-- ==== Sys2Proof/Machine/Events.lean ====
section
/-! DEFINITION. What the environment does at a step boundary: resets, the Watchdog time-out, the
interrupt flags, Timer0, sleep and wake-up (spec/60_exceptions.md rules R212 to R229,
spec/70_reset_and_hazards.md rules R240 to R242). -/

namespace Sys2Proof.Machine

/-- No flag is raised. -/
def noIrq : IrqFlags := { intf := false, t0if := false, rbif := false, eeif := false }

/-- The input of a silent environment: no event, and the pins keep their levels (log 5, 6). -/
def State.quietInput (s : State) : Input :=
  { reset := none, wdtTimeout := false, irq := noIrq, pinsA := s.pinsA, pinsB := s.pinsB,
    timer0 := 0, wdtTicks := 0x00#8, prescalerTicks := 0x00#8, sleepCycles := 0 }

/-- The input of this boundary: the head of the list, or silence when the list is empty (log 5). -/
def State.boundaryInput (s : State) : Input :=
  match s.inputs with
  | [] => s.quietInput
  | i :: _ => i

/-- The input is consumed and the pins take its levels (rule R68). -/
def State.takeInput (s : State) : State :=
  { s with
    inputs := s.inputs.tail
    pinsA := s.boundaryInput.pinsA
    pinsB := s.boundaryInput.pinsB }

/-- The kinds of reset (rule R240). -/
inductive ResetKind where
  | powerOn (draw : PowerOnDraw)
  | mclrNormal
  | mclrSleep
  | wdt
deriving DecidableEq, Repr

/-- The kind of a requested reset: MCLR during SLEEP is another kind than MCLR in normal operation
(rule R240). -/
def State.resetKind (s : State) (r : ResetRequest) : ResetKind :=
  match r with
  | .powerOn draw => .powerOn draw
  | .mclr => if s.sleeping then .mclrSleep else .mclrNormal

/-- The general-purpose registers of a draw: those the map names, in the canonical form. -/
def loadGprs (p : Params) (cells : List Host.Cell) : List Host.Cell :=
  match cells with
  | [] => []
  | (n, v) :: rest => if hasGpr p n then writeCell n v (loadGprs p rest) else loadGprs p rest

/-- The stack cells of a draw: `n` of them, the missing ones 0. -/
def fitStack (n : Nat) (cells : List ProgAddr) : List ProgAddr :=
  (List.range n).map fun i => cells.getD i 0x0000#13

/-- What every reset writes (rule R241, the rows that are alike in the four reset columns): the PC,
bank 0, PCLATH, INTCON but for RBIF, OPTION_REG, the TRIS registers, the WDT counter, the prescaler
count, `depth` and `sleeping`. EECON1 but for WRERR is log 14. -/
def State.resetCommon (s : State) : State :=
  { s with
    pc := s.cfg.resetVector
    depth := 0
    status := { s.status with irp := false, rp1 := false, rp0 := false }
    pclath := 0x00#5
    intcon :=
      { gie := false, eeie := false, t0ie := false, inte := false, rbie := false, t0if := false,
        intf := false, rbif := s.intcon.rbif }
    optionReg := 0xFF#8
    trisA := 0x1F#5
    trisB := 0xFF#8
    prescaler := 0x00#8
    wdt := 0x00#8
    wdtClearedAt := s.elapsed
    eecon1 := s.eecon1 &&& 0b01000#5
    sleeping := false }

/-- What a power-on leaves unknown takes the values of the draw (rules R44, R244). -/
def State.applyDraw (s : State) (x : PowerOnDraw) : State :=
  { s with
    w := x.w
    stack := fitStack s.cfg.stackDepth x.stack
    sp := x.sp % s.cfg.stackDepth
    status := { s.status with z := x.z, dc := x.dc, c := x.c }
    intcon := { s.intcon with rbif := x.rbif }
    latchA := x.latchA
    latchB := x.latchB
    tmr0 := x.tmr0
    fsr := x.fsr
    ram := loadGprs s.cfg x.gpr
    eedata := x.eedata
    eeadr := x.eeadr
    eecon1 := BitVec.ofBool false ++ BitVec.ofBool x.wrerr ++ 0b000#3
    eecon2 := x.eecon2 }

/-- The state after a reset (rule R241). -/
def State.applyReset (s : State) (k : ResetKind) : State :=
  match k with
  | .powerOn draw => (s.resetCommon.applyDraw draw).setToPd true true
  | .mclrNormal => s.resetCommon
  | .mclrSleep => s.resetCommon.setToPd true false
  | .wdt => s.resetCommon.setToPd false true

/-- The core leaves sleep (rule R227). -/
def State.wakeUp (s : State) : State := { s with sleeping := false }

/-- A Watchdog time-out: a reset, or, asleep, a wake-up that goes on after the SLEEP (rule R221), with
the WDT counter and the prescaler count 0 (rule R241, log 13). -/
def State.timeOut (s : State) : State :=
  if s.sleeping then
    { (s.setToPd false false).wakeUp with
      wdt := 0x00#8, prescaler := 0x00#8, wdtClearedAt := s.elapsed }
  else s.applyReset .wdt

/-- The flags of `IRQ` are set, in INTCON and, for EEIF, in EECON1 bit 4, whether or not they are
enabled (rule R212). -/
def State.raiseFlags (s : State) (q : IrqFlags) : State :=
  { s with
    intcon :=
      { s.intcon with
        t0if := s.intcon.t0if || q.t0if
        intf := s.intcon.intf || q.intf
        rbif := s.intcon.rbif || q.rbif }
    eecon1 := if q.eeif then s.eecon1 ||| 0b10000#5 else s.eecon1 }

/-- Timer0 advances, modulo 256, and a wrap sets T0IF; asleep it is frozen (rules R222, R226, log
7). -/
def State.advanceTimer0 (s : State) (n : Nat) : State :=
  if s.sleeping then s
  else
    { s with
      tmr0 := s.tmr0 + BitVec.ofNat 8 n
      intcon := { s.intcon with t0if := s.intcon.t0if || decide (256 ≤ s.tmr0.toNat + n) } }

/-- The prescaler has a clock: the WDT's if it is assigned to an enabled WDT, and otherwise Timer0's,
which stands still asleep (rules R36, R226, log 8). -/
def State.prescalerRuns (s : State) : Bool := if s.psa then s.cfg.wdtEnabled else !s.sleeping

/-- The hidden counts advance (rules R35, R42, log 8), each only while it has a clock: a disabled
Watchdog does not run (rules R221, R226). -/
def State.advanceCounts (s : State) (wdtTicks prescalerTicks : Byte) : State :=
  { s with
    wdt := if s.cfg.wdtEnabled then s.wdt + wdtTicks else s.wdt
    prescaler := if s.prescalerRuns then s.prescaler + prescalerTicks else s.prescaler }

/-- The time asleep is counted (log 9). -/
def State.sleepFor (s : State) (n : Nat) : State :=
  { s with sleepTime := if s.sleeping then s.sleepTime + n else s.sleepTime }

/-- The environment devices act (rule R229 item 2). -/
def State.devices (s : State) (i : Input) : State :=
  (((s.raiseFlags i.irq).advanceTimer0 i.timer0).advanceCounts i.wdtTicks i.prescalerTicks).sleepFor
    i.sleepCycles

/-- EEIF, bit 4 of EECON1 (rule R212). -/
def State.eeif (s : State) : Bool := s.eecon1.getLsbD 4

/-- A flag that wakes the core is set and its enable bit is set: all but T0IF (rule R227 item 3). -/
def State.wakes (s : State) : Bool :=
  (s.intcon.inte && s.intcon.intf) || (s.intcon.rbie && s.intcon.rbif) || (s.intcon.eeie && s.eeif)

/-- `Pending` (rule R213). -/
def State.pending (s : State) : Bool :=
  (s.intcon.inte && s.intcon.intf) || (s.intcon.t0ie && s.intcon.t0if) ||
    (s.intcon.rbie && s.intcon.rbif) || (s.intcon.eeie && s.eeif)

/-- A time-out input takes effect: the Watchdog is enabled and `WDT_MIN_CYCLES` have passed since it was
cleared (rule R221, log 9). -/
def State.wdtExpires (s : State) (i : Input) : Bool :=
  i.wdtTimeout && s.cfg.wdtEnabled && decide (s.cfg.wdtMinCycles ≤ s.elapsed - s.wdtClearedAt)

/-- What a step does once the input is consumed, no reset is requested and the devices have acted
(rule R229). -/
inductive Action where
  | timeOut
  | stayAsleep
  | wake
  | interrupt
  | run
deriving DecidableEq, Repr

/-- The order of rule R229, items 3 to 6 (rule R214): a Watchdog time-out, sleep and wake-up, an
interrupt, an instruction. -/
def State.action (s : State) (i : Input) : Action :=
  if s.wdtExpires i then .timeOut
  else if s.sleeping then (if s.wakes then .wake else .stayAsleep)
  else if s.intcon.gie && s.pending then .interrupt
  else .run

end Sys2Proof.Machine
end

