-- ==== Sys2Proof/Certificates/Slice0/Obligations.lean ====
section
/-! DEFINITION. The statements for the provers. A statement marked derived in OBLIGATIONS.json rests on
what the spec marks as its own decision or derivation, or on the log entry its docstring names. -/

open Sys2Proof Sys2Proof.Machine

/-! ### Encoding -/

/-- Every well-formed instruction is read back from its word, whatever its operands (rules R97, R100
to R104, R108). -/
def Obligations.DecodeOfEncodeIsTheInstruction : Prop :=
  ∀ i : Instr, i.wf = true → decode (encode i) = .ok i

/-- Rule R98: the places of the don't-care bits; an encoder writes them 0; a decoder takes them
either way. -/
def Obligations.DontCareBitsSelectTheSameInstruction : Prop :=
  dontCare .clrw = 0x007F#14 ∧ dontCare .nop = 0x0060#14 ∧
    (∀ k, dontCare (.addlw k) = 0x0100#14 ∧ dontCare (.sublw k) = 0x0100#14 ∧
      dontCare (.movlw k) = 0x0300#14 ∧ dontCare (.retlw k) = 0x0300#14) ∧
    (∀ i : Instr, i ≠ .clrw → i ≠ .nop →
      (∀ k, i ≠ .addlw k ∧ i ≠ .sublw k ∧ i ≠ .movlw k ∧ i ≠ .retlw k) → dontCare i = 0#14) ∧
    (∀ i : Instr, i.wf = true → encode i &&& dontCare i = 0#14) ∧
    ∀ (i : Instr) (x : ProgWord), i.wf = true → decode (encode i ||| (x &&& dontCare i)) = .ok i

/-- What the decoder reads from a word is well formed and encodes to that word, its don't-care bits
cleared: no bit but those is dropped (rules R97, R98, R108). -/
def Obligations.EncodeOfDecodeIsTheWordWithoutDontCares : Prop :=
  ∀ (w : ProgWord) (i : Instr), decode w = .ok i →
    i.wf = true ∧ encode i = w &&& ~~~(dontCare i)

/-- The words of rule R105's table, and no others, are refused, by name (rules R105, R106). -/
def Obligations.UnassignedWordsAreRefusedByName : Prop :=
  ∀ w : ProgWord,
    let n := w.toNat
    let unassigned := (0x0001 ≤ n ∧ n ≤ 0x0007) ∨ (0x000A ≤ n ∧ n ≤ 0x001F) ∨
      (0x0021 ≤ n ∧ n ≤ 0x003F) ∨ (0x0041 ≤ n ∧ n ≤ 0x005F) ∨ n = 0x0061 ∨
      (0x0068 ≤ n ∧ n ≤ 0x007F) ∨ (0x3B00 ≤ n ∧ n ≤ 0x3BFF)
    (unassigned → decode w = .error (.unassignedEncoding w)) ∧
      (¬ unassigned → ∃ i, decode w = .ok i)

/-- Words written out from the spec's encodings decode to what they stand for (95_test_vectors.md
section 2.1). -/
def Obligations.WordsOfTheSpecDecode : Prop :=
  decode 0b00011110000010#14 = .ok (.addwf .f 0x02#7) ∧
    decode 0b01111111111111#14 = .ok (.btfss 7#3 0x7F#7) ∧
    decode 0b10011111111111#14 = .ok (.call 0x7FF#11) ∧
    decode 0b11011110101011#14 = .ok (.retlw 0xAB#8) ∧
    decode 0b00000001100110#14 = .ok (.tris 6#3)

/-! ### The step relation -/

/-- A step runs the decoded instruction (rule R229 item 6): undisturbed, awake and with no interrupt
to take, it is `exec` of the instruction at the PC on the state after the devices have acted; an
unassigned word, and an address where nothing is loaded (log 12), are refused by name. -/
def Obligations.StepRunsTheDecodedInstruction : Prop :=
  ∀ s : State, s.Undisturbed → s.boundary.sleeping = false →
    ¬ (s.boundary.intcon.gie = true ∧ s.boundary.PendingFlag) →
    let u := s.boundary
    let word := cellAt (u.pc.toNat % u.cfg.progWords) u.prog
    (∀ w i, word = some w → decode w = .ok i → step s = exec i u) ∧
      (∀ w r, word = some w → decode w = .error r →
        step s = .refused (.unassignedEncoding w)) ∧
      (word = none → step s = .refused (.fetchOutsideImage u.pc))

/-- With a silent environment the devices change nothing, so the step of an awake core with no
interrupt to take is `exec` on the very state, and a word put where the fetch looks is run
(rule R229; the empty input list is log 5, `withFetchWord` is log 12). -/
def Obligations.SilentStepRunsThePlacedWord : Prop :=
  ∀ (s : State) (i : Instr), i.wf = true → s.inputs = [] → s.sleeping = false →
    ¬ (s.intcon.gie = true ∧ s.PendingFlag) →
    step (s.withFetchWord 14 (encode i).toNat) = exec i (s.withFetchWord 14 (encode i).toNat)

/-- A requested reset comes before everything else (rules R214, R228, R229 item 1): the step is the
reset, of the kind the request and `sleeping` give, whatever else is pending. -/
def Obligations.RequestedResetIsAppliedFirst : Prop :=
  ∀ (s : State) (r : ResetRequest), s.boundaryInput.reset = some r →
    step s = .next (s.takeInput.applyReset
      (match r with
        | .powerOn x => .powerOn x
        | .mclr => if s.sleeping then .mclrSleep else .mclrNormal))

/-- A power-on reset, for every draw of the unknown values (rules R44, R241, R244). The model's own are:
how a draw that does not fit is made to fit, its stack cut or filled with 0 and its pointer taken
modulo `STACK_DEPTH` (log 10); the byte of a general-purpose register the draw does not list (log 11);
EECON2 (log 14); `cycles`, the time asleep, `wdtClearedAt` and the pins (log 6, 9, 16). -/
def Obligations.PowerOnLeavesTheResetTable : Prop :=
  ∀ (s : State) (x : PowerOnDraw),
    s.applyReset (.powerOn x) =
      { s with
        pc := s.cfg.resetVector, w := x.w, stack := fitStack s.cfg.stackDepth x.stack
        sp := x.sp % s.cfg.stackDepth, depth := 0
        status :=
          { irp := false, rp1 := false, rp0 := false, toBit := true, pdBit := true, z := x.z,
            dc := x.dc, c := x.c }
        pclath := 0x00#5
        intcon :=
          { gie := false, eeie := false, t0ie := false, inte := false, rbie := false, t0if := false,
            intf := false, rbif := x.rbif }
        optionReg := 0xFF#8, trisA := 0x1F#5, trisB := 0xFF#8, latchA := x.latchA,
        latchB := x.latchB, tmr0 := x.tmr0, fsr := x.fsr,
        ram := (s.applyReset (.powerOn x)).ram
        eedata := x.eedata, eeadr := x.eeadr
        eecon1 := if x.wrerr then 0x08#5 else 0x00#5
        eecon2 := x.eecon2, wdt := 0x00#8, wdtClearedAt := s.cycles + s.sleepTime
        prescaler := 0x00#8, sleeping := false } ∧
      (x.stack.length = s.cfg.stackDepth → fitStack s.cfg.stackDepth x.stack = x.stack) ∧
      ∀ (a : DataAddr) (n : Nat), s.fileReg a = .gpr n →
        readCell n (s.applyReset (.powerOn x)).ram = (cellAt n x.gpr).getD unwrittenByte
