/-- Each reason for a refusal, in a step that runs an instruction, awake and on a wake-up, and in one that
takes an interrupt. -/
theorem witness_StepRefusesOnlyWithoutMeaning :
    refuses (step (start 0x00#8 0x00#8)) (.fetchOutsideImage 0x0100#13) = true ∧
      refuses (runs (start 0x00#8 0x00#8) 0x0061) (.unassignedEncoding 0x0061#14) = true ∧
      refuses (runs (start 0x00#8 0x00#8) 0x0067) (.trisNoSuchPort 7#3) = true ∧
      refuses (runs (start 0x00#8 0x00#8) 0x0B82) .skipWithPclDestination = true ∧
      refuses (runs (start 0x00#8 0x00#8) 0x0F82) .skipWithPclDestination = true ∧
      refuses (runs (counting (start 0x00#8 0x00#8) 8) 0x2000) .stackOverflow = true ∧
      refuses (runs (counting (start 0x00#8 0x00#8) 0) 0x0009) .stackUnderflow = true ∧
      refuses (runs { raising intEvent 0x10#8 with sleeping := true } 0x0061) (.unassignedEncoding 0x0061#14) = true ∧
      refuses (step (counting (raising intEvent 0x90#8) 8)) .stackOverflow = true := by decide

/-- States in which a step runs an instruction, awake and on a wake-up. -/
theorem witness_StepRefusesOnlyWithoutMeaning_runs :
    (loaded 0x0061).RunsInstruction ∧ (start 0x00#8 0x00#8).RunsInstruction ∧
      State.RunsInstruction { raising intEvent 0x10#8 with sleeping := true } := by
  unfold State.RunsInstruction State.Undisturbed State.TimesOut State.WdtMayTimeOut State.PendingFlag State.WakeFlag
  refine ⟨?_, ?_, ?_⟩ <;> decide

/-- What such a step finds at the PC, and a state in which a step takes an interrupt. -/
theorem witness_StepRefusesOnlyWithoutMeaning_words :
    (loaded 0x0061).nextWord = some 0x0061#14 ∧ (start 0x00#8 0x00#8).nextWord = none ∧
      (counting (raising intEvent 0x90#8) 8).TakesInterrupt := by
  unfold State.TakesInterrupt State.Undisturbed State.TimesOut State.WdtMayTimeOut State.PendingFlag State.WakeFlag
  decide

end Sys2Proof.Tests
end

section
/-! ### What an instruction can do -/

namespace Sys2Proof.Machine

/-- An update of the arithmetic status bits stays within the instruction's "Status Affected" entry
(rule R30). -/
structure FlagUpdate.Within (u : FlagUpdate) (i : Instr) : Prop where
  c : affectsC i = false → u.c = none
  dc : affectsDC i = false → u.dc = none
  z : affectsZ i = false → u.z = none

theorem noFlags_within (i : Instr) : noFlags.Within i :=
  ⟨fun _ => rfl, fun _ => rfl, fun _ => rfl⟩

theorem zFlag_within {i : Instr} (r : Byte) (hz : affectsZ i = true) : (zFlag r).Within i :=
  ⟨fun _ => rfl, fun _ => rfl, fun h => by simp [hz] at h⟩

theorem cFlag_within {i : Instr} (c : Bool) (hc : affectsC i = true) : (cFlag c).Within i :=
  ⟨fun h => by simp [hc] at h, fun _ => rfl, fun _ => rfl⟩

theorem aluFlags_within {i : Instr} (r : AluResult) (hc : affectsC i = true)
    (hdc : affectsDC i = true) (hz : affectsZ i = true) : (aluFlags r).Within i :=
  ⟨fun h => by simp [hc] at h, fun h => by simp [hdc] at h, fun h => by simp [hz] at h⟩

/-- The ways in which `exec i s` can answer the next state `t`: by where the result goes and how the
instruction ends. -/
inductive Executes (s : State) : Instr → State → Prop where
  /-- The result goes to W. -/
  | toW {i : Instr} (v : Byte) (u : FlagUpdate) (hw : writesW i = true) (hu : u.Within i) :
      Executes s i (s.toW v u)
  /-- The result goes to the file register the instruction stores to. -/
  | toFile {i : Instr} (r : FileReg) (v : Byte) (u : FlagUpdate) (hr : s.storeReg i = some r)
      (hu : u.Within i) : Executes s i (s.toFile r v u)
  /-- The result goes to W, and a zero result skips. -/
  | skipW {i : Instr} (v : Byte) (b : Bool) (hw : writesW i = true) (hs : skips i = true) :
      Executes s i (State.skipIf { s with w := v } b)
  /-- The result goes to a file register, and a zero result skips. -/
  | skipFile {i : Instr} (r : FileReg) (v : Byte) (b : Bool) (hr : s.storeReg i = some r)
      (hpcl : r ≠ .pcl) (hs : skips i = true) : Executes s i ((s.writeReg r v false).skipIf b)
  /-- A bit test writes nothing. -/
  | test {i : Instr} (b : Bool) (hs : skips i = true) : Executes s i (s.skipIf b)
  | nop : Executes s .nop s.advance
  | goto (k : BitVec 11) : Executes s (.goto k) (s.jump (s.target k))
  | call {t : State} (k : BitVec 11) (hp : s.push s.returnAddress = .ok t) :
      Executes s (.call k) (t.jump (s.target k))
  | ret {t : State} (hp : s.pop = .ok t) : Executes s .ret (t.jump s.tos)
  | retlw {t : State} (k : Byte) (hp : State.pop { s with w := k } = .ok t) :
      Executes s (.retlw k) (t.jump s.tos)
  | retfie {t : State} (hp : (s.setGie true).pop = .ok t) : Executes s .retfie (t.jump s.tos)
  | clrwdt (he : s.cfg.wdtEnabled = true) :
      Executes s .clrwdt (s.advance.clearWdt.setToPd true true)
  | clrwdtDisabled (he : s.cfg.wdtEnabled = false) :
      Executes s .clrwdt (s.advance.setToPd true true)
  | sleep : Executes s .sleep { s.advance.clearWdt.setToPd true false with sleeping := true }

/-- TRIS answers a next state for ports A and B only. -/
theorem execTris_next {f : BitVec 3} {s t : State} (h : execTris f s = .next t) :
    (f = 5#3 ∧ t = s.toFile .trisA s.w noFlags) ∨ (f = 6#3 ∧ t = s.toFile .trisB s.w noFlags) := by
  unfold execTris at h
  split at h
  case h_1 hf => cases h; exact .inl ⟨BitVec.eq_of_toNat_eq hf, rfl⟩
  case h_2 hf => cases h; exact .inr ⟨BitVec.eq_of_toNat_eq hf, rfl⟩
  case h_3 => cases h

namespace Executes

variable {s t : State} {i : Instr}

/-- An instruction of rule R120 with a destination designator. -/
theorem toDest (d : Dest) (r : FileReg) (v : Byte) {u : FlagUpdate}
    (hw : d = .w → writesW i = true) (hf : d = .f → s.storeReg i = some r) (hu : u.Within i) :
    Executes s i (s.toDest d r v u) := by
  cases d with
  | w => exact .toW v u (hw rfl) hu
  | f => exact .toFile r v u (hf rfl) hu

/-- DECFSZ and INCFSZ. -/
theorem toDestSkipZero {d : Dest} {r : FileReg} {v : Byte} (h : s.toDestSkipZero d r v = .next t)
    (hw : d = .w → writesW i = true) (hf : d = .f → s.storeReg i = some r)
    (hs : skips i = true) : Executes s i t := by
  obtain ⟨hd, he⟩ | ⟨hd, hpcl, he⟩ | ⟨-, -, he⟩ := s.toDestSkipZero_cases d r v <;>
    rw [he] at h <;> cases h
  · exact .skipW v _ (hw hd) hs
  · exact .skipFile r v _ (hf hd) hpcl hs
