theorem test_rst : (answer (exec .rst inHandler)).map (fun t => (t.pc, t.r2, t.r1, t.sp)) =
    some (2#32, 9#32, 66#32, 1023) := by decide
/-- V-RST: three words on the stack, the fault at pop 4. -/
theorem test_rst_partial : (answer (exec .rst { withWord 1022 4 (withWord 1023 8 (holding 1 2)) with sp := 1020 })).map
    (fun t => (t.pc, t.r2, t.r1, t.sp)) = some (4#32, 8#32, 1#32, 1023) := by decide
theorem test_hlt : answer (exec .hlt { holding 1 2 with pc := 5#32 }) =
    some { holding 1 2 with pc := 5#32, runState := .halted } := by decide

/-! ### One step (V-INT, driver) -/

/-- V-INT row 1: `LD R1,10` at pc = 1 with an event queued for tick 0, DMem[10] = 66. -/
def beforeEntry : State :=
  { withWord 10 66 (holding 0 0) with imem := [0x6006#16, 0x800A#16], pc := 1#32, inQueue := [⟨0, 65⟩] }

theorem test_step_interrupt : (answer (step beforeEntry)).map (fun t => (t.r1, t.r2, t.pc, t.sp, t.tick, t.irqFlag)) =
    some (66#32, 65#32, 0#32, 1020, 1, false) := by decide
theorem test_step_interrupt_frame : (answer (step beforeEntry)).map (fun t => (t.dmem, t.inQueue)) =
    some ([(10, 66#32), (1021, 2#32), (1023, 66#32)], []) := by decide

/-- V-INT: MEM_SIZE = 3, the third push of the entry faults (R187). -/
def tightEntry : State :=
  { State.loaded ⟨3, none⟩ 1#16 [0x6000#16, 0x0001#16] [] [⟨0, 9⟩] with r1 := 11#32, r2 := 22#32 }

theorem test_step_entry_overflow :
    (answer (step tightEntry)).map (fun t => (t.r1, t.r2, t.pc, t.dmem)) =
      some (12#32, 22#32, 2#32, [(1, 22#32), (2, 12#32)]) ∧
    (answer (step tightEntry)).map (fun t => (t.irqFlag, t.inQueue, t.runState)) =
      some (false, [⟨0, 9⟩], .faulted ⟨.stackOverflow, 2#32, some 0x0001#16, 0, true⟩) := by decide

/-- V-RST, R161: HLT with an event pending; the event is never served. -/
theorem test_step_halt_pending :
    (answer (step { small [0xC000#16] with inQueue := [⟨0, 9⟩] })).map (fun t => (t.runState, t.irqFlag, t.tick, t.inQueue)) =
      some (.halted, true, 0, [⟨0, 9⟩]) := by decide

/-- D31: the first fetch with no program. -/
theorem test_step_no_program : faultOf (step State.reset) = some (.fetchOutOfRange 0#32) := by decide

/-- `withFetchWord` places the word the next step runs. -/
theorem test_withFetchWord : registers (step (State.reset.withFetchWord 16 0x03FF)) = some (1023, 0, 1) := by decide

▸ **DIRECTIONS**
Please retype, with no changes, the lines that run from the first line of the entries to the line with "def noIrq : IrqFlags", both ends included.

▸ **SOLUTION TO THIS PROBLEM**
-- ==== Sys2Proof/Machine/Events.lean ====
section
/-! DEFINITION. What the environment does at a step boundary: resets, the Watchdog time-out, the
interrupt flags, Timer0, sleep and wake-up (spec/60_exceptions.md rules R212 to R229,
spec/70_reset_and_hazards.md rules R240 to R242). -/

namespace Sys2Proof.Machine

/-- No flag is raised. -/
def noIrq : IrqFlags := { intf := false, t0if := false, rbif := false, eeif := false }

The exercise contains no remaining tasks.